Why SHSTK Defeats This Chain

At Step 1, when the vulnerable function executes ret: - Regular stack: 0x401200 (G1 — attacker-controlled) - Shadow stack: 0x40159f (legitimate return address — hardware-protected)

The mismatch triggers #CP. Execution never reaches G1.

At every subsequent ret in the chain, the same problem occurs: the shadow stack has the values pushed by legitimate CALL instructions, not by the forged chain. No ret in the chain can succeed without triggering #CP.
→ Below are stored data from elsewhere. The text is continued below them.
-- ==== Sys2Proof/Laws/PerInstr.lean ====
section
/-! SUPPORT. The family `noWord`, one lemma per command: no word spells it, since the spec's table gives its row no bits. -/

namespace Sys2Proof.Laws
open Sys2Proof.Machine

/-- No word of any length spells the command. -/
def noWord.Statement (i : Instr) : Prop := ∀ nbits w, decodeTableWord nbits w ≠ some i

theorem noWord_all (i : Instr) : noWord.Statement i := fun _ _ h => nomatch h
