/-- A started generator runs, and starting another leaves those that run. -/
theorem genRuns_prbsStart {taps : Nat × Nat} (htaps : 0 < taps.1) (n k : Nat) (s : State) {j : Nat}
    (h : j = k ∨ GenRuns taps n j s) : GenRuns taps n j (prbsStart taps n k s) := by
  rw [GenRuns, gens_prbsStart]
  by_cases hj : j = k
  · subst hj
    refine ⟨_, mapFind_mapIns_same .., ?_⟩
    split
    · rw [show (1 : BitVec 31).toNat = 1 from rfl, Nat.mod_eq_of_lt (Nat.one_lt_two_pow (Nat.ne_of_gt htaps))]
      exact Nat.one_ne_zero
    · assumption
  · obtain ⟨g, hg, hne⟩ := h.resolve_left hj
    exact ⟨g, (mapFind_mapIns_ne _ _ (Ne.symm hj)).trans hg, hne⟩

/-- Starting generators changes no register, and every one of them runs then. -/
theorem prbsStart_all {taps : Nat × Nat} (htaps : 0 < taps.1) (n : Nat) (ks : List Nat) (s : State) :
    (ks.foldl (fun u k => prbsStart taps n k u) s).regs = s.regs ∧
    ∀ j, j ∈ ks ∨ GenRuns taps n j s → GenRuns taps n j (ks.foldl (fun u k => prbsStart taps n k u) s) := by
  induction ks generalizing s with
  | nil => exact ⟨rfl, fun j hj => hj.resolve_left List.not_mem_nil⟩
  | cons k ks ih =>
    obtain ⟨hregs, hruns⟩ := ih (prbsStart taps n k s)
    refine ⟨hregs.trans (regs_prbsStart taps n k s), fun j hj => hruns j ?_⟩
    rcases hj with hj | hj
    · rcases List.mem_cons.1 hj with rfl | hj
      · exact .inr (genRuns_prbsStart htaps n j s (.inl rfl))
      · exact .inl hj
    · exact .inr (genRuns_prbsStart htaps n k s (.inr hj))

theorem prbsTaps_pos {kind : Nat} {taps : Nat × Nat} (h : prbsTaps kind = some taps) : 0 < taps.1 := by
  unfold prbsTaps at h
  split at h <;> cases h <;> decide

/-- What TEST leaves of a link: its state and rate, and a generator that runs on every lane selected. -/
theorem twyTest_fields {n : Nat} {farOk : Bool} {s : State} (hn : n < 32)
    (h : ¬(getF s F.TWY_TEST.LOOP n = 3 ∧ farOk = false)) :
    linkState (twyTest n farOk s) n = 6 ∧
    getF (twyTest n farOk s) F.TWY_STATUS.RATE n = getF s F.TWY_LINKCTL.MAXRATE n ∧
    (getReg (twyTest n farOk s) .TWY_UP 0).getLsbD n = false ∧
    (prbsTaps (getF s F.TWY_TEST.PRBS n) = none → (linkAt (twyTest n farOk s) n).gens = []) ∧
    (∀ taps, prbsTaps (getF s F.TWY_TEST.PRBS n) = some taps → ∀ k ∈ testLanes s n,
      GenRuns taps n k (twyTest n farOk s)) := by
  obtain ⟨h6, hrate, hup⟩ := testState_fields n hn (v := getF s F.TWY_LINKCTL.MAXRATE n) (getF_lt s F.TWY_LINKCTL.MAXRATE n)
    (linkDown n false s)
  unfold twyTest
  dsimp only
  rw [if_neg h]
  generalize setF F.TWY_STATUS.RATE n (getF s F.TWY_LINKCTL.MAXRATE n) (setLinkState n 6 (linkDown n false s)) = u at *
  generalize hw : setLink n { linkAt u n with gens := [], chks := [] } u = w
  have hwregs : w.regs = u.regs := hw ▸ rfl
  have hfields : ∀ t : State, t.regs = u.regs → linkState t n = 6 ∧
      getF t F.TWY_STATUS.RATE n = getF s F.TWY_LINKCTL.MAXRATE n ∧ (getReg t .TWY_UP 0).getLsbD n = false := fun t ht => by
    exact ⟨(linkState_congr n (getReg_congr ht _ _)).trans h6, (getF_congr ht _ _).trans hrate,
      by rw [getReg_congr ht]; exact hup⟩
  cases htaps : prbsTaps (getF s F.TWY_TEST.PRBS n)
  case none =>
    obtain ⟨hst, hr, hu⟩ := hfields w hwregs
    exact ⟨hst, hr, hu, fun _ => hw ▸ congrArg TwyLink.gens (linkAt_setLink_same ..), fun _ hcontra => by cases hcontra⟩
  case some taps =>
    obtain ⟨hregs, hruns⟩ := prbsStart_all (prbsTaps_pos htaps) n (testLanes s n) w
    obtain ⟨hst, hr, hu⟩ := hfields _ (hregs.trans hwregs)
    refine ⟨hst, hr, hu, fun hcontra => (by cases hcontra), fun taps' htaps' k hk => ?_⟩
    obtain rfl := Option.some.inj htaps'
    exact hruns k (.inl hk)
The shadow stack contents are set by CALL instructions — which the attacker did not execute. The forged chain has no CALL instructions; it is entirely ret-based. This fundamental mismatch is why SHSTK is specifically effective against ROP.

What Information the Attacker Needed

This chain required: 1. The offset from the buffer to the return address (72 bytes in typical x86-64 frames) 2. The addresses of each gadget (G1 through G5) — if ASLR+PIE, these are random per run 3. The address of the /bin/sh string — also randomized by ASLR

With ASLR+PIE, all five gadget addresses and the string address change with every run. An information leak that reveals one address in the executable lets us compute all gadget addresses (since they are fixed offsets from the base). An information leak that reveals one libc address (if we are using libc gadgets) lets us compute all libc gadget addresses.

The Lesson for Defenders

This trace illustrates why: 1. SHSTK is specifically effective — it attacks the ret mechanism that makes ROP work 2. ASLR is necessary but not sufficient — information leaks defeat it 3. Multiple mitigations together are strong — ASLR + SHSTK + IBT makes the full chain impractical 4. Information leaks are the first thing to prevent — they break ASLR and enable address knowledge

Understanding the chain step by step makes it clear what each mitigation blocks and why defense in depth works.